====== Task material ======
theorem Reading.next {s u : State} {a : Byte} {k : Nat} (h : Reading s a k u) (hk : a.toNat + k < 256) :
    Reading s a (k + 1) u.readTake := by
  have hp := h.pointer_toNat hk
  have hb := h.byte
  rw [readTake_eq, hp]
  refine ⟨?_, fun i hi => ?_, h.output, fun l hl => ?_, fun base l hl => ?_, ?_⟩
  · show u.management.pointer + 1 = _
    rw [h.pointer]
    rw [BitVec.add_assoc, BitVec.ofNat_add]
    rfl
  · rw [← h.ahead i (by omega)]
    by_cases h5 : i = 5
    · have e1 : ¬ u.management.pointer = 0x05 := fun e => by rw [e] at hp; simp at hp; omega
      have e2 : ¬ (u.management.mailbox = .done ∧ u.management.pointer = 0x74) := fun e => by
        rw [e.2] at hp; simp at hp; omega
      have hw : (State.window _) = u.window := window_congr (s := u)
        (t := { u with
          monitor := { u.monitor with
            managementFlag := u.monitor.managementFlag && !decide (u.management.pointer = 0x05) },
          management := { u.management with
            pointer := u.management.pointer + 1,
            readOut := u.management.readOut ++ [(u.latchedByte (a.toNat + k)).1],
            mailbox := if u.management.mailbox = .done ∧ u.management.pointer = 0x74 then .empty
                       else u.management.mailbox,
            fieldLatch := (u.latchedByte (a.toNat + k)).2.fieldLatch,
            outputLatch := (u.latchedByte (a.toNat + k)).2.outputLatch } })
        (by simp only [State.statusByte, e1, e2, decide_false, Bool.not_false, Bool.and_true, if_false])
        rfl rfl rfl rfl rfl rfl rfl
      rw [State.windowByte, hw]; rfl
    · have hw := windowByte_congr (s := u) (t := u.readTake) (a := i)
      rw [readTake_eq, hp] at hw
      exact hw rfl rfl rfl rfl rfl rfl rfl h5
  · by_cases ho : 0x78 ≤ a.toNat + k
    · rw [latchedByte_output ho] at hl
      simp only [Option.some.injEq] at hl
      rw [← hl]
      cases hq : u.management.outputLatch with
      | none => rw [Option.getD_none, h.output]
      | some x => rw [Option.getD_some, h.area x hq]
    · refine h.area l (Eq.trans ?_ hl)
      cases hf : fieldOf (a.toNat + k) with
      | none => rw [latchedByte_single (by omega) (fieldOf_none.1 hf)]
      | some f =>
        obtain ⟨h1, h2, h3⟩ := fieldOf_some hf
        rcases Nat.eq_or_lt_of_le h2 with he | hlt
        · rw [← he, latchedByte_first h1]
        · rw [(latchedByte_later (s := u) h1 hlt h3).1]
  · by_cases ho : 0x78 ≤ a.toNat + k
    · rw [latchedByte_output ho] at hl
      exact h.field base l hl
    · cases hf : fieldOf (a.toNat + k) with
      | none =>
        rw [latchedByte_single (by omega) (fieldOf_none.1 hf)] at hl
        exact h.field base l hl
      | some f =>
        obtain ⟨h1, h2, h3⟩ := fieldOf_some hf
        rcases Nat.eq_or_lt_of_le h2 with he | hlt
        · rw [← he, latchedByte_first h1] at hl
          simp only [Option.some.injEq, Prod.mk.injEq] at hl
          obtain ⟨rfl, rfl⟩ := hl
          intro g hg hgf j hj
          have hgb := (latchedFields_bound g hg)
          have hfg : g = f := latchedFields_apart g hg f h1 f.1 (by omega) (by omega) (by omega) (Nat.le_refl _) (by omega)
          rw [hfg] at hj
          rw [← h.ahead (f.1 + j) (by omega)]
          simp [State.windowByte, List.getD_eq_getElem?_getD, hj, List.getElem?_drop]
        · rw [(latchedByte_later (s := u) h1 hlt h3).1] at hl
          exact h.field base l hl
  · show u.management.readOut ++ [_] = _
    rw [h.out, hb, List.range_succ, List.map_append]
    rfl

/-- R165, R166: a run that begins a transfer at `a` and ends within the window reads the window's bytes from there. -/
theorem readMany_window {s : State} {a : Byte} (k : Nat) (hk : a.toNat + k ≤ 256) :
    Reading s a k (State.readMany k (s.setManagement (s.management.beginRead (.addressed a)))) := by
  induction k with
  | zero =>
    refine ⟨by simp [State.readMany, State.setManagement, Management.beginRead], fun _ _ => rfl, rfl,
      fun _ hl => ?_, fun _ _ hl => ?_, rfl⟩
    · cases hl
    · cases hl
  | succ k ih =>
    rw [readMany_succ]
    exact (ih (by omega)).next (by omega)

/-- The same bytes, cut out of the window. -/
theorem window_run (s : State) {a k : Nat} (h : a + k ≤ 256) :
    ((List.range k).map fun i => s.windowByte (a + i)) = (s.window.drop a).take k := by
  apply List.ext_getElem
  · simp [window_length]
    omega
  · intro i h1 h2
    have hi : i < k := by simpa using h1
    have hl : a + i < s.window.length := by rw [window_length]; omega
    simp [State.windowByte, List.getD_eq_getElem?_getD, hl]

/-- No part of a tick comes due by reading. -/
theorem readMany_quiet (k : Nat) (s : State) : (State.readMany k s).quiet = s.quiet ∧
    (State.readMany k s).held = s.held ∧ (State.readMany k s).management.listening = s.management.listening := by
  induction k with
  | zero => exact ⟨rfl, rfl, rfl⟩
  | succ k ih =>
    rw [readMany_succ, readTake_eq]
    exact ih

/-- When the port takes part in a transfer (R165). -/
theorem takesPart_iff {s : State} {b : Bool} :
    s.takesPart b = true ↔ s.held = false ∧ (b = true ∨ s.management.listening = true) := by
  simp [State.takesPart]

/-- When the port acknowledges a byte (R165). -/
theorem acknowledges_iff {s : State} {target : BitVec 7} {b : Bool} {x : BusByte} :
    s.acknowledges target b x = true ↔
      target = 0x3A ∧ s.held = false ∧ (b = true ∨ s.management.listening = true) := by
  simp only [State.acknowledges, Bool.and_eq_true, beq_iff_eq, takesPart_iff]
  exact Iff.rfl

/-- A run of a read transfer that the port takes part in. -/
theorem readRun_takes {s : State} {run : ReadRun} (hq : s.quiet = true) (hh : s.held = false)
    (hl : run.start.isNew = true ∨ s.management.listening = true) :
    s.readRun run = State.readMany run.count (s.setManagement (s.management.beginRead run.start)) := by
  unfold State.readRun
  simp only [State.settle_of_quiet hq]
  rw [if_pos (takesPart_iff.2 ⟨hh, hl⟩)]

/-- A run of a read transfer that the port takes no part in. -/
theorem readRun_apart {s : State} {run : ReadRun} (hq : s.quiet = true)
    (hl : s.held = true ∨ run.start.isNew = false ∧ s.management.listening = false) : s.readRun run = s := by
  unfold State.readRun
  simp only [State.settle_of_quiet hq]
  rw [if_neg]
  rw [takesPart_iff]
  rcases hl with h | ⟨h1, h2⟩ <;> simp [*]

/-- An address byte of a write transfer that the port takes part in. -/
theorem writeRun_address {s : State} {address : Option Byte} (hq : s.quiet = true) (hh : s.held = false)
    (hl : address.isSome = true ∨ s.management.listening = true) :
    s.writeRun address none = s.setManagement (s.management.addressed address) := by
  unfold State.writeRun
  simp only [State.settle_of_quiet hq]
  rw [if_pos (takesPart_iff.2 ⟨hh, hl⟩)]

/-- A byte written in a write transfer that the port takes part in. -/
theorem writeRun_byte {s : State} {address : Option Byte} {v : Byte} (hq : s.quiet = true) (hh : s.held = false)
    (hl : address.isSome = true ∨ s.management.listening = true) :
    s.writeRun address (some v) = (s.setManagement (s.management.addressed address)).writeTake v := by
  unfold State.writeRun
  simp only [State.settle_of_quiet hq]
  rw [if_pos (takesPart_iff.2 ⟨hh, hl⟩)]

/-- The bytes of a write transfer that the port takes no part in. -/
theorem writeRun_apart {s : State} {address data : Option Byte} (hq : s.quiet = true)
    (hl : s.held = true ∨ address = none ∧ s.management.listening = false) : s.writeRun address data = s := by
  unfold State.writeRun
  simp only [State.settle_of_quiet hq]
  rw [if_neg]
  rw [takesPart_iff]
  rcases hl with h | ⟨h1, h2⟩ <;> simp [*]

end Sys2Proof.Machine
end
======
* **Directions**:
In the data above, tally the lines holding "addressed" and answer with the figure only.

* **Your solution**:
3